--- Instructions to follow ---
Report how many lines of these entries hold the string "measurement"; reply with the number alone.

Segment Start: Supplied material

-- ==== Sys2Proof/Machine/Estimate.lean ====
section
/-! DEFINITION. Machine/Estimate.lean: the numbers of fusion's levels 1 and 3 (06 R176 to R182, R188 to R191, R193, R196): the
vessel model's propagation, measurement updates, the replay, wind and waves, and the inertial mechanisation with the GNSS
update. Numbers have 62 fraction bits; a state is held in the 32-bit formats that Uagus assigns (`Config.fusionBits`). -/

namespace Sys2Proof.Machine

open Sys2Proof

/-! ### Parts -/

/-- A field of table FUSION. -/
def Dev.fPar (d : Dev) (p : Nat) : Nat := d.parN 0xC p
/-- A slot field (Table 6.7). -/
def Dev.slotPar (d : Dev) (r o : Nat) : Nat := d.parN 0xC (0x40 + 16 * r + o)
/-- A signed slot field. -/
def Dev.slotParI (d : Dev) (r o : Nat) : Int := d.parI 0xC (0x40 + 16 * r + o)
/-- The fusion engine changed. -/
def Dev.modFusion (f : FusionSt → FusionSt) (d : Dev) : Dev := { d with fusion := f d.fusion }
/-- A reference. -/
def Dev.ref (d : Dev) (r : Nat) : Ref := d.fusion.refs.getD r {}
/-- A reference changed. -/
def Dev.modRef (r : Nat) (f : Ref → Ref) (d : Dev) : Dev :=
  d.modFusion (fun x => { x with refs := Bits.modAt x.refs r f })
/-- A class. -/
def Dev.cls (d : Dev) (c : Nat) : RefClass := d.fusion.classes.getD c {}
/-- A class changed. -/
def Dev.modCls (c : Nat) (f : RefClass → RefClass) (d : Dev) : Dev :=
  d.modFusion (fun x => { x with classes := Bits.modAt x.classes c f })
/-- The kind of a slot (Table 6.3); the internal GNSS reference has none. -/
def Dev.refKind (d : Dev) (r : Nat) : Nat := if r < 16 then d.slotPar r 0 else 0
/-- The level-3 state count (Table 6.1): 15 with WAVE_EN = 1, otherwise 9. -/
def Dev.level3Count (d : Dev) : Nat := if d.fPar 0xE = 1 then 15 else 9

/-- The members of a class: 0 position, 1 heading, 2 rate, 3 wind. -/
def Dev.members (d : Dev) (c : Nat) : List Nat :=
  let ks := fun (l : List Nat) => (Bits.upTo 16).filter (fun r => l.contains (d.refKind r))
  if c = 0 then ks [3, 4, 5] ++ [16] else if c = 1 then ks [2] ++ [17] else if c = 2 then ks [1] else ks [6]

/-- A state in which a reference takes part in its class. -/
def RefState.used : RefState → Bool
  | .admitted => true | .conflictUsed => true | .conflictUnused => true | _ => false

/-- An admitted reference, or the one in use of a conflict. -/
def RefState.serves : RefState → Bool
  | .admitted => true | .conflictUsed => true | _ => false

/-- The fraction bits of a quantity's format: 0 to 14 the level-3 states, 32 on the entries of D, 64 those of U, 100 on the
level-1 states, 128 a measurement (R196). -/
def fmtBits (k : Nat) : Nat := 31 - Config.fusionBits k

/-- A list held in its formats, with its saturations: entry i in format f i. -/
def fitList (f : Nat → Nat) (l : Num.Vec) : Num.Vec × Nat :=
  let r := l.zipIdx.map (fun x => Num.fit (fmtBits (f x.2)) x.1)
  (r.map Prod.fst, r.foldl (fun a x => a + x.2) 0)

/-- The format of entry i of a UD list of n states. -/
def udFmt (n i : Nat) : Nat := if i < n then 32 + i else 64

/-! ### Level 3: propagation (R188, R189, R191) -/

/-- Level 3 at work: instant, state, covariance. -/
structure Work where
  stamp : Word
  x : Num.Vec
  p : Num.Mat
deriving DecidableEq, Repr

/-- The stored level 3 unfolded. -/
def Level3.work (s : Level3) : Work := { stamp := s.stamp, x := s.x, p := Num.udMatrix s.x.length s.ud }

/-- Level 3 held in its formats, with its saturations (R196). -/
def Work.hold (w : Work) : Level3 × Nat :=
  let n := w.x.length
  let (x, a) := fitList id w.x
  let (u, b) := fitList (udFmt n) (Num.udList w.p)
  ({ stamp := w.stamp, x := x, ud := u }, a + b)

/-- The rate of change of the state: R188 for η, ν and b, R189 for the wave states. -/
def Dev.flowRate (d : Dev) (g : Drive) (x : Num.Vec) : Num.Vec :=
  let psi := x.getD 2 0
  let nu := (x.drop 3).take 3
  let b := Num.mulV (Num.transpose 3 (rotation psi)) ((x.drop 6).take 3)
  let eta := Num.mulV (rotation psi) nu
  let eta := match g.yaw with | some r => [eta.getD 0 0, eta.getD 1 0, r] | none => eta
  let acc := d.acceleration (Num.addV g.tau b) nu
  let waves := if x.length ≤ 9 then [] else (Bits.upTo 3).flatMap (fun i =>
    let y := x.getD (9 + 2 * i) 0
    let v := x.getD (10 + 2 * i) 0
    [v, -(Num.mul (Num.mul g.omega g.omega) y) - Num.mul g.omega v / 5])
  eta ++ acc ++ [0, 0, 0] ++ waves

Segment End: Supplied material
Segment Start: Supplied material

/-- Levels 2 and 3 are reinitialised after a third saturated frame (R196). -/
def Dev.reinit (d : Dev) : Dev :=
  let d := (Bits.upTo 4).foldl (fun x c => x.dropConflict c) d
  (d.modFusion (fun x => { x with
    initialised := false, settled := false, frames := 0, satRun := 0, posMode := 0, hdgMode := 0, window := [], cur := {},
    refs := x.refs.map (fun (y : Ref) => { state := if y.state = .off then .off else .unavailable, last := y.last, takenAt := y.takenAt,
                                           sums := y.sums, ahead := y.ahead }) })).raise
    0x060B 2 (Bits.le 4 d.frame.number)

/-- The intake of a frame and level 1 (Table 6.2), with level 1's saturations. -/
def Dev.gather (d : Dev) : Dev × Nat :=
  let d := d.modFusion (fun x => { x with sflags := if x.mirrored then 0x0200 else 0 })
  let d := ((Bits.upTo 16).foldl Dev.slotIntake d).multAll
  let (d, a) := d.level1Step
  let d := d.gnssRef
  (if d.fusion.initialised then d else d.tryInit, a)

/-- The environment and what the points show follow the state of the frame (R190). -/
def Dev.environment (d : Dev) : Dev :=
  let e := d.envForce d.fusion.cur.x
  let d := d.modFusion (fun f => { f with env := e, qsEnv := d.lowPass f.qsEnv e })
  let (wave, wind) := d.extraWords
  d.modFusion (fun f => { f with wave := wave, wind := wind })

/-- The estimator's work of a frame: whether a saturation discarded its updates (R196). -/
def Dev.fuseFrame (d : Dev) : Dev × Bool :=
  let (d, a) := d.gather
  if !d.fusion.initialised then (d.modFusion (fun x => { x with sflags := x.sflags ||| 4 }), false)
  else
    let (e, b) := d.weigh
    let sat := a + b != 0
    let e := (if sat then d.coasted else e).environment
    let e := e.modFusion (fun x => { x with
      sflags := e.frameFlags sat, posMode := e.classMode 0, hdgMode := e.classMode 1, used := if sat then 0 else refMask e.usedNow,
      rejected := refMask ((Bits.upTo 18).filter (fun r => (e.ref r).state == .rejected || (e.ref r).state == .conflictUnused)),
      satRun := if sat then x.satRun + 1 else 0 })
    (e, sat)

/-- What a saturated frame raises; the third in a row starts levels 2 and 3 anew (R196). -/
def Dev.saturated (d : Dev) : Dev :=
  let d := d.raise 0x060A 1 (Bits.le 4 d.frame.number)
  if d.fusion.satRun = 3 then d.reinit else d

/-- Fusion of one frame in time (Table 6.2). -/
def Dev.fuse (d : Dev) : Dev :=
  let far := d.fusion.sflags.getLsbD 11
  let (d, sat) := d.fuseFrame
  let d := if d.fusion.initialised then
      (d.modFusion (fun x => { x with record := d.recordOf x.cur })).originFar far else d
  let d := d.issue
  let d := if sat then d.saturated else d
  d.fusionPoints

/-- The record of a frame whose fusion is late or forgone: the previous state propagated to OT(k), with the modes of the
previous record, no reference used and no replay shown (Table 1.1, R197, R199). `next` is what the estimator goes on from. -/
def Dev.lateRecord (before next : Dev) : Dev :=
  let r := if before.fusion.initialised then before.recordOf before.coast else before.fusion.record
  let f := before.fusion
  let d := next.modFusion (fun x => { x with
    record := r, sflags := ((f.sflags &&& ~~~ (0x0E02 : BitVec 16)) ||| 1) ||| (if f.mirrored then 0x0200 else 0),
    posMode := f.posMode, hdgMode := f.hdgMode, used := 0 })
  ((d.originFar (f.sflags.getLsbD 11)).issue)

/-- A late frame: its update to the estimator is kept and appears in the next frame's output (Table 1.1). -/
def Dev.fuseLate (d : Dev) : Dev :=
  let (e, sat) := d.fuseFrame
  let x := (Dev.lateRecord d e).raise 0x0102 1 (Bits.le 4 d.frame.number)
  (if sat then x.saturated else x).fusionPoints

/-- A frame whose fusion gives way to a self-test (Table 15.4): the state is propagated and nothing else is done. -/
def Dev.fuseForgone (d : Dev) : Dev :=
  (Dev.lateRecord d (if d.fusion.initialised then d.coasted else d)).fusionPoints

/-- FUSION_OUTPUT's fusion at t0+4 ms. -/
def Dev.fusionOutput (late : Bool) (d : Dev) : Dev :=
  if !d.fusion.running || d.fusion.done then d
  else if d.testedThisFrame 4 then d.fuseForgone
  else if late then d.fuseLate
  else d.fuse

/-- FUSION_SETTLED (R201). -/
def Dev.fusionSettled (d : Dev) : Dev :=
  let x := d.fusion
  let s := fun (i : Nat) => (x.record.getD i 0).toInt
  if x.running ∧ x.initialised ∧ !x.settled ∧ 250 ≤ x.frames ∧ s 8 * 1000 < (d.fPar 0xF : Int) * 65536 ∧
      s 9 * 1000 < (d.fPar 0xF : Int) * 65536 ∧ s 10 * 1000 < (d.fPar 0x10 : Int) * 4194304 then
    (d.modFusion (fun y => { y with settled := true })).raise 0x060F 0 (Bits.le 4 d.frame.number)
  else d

Segment End: Supplied material

--- Exercise result ---
2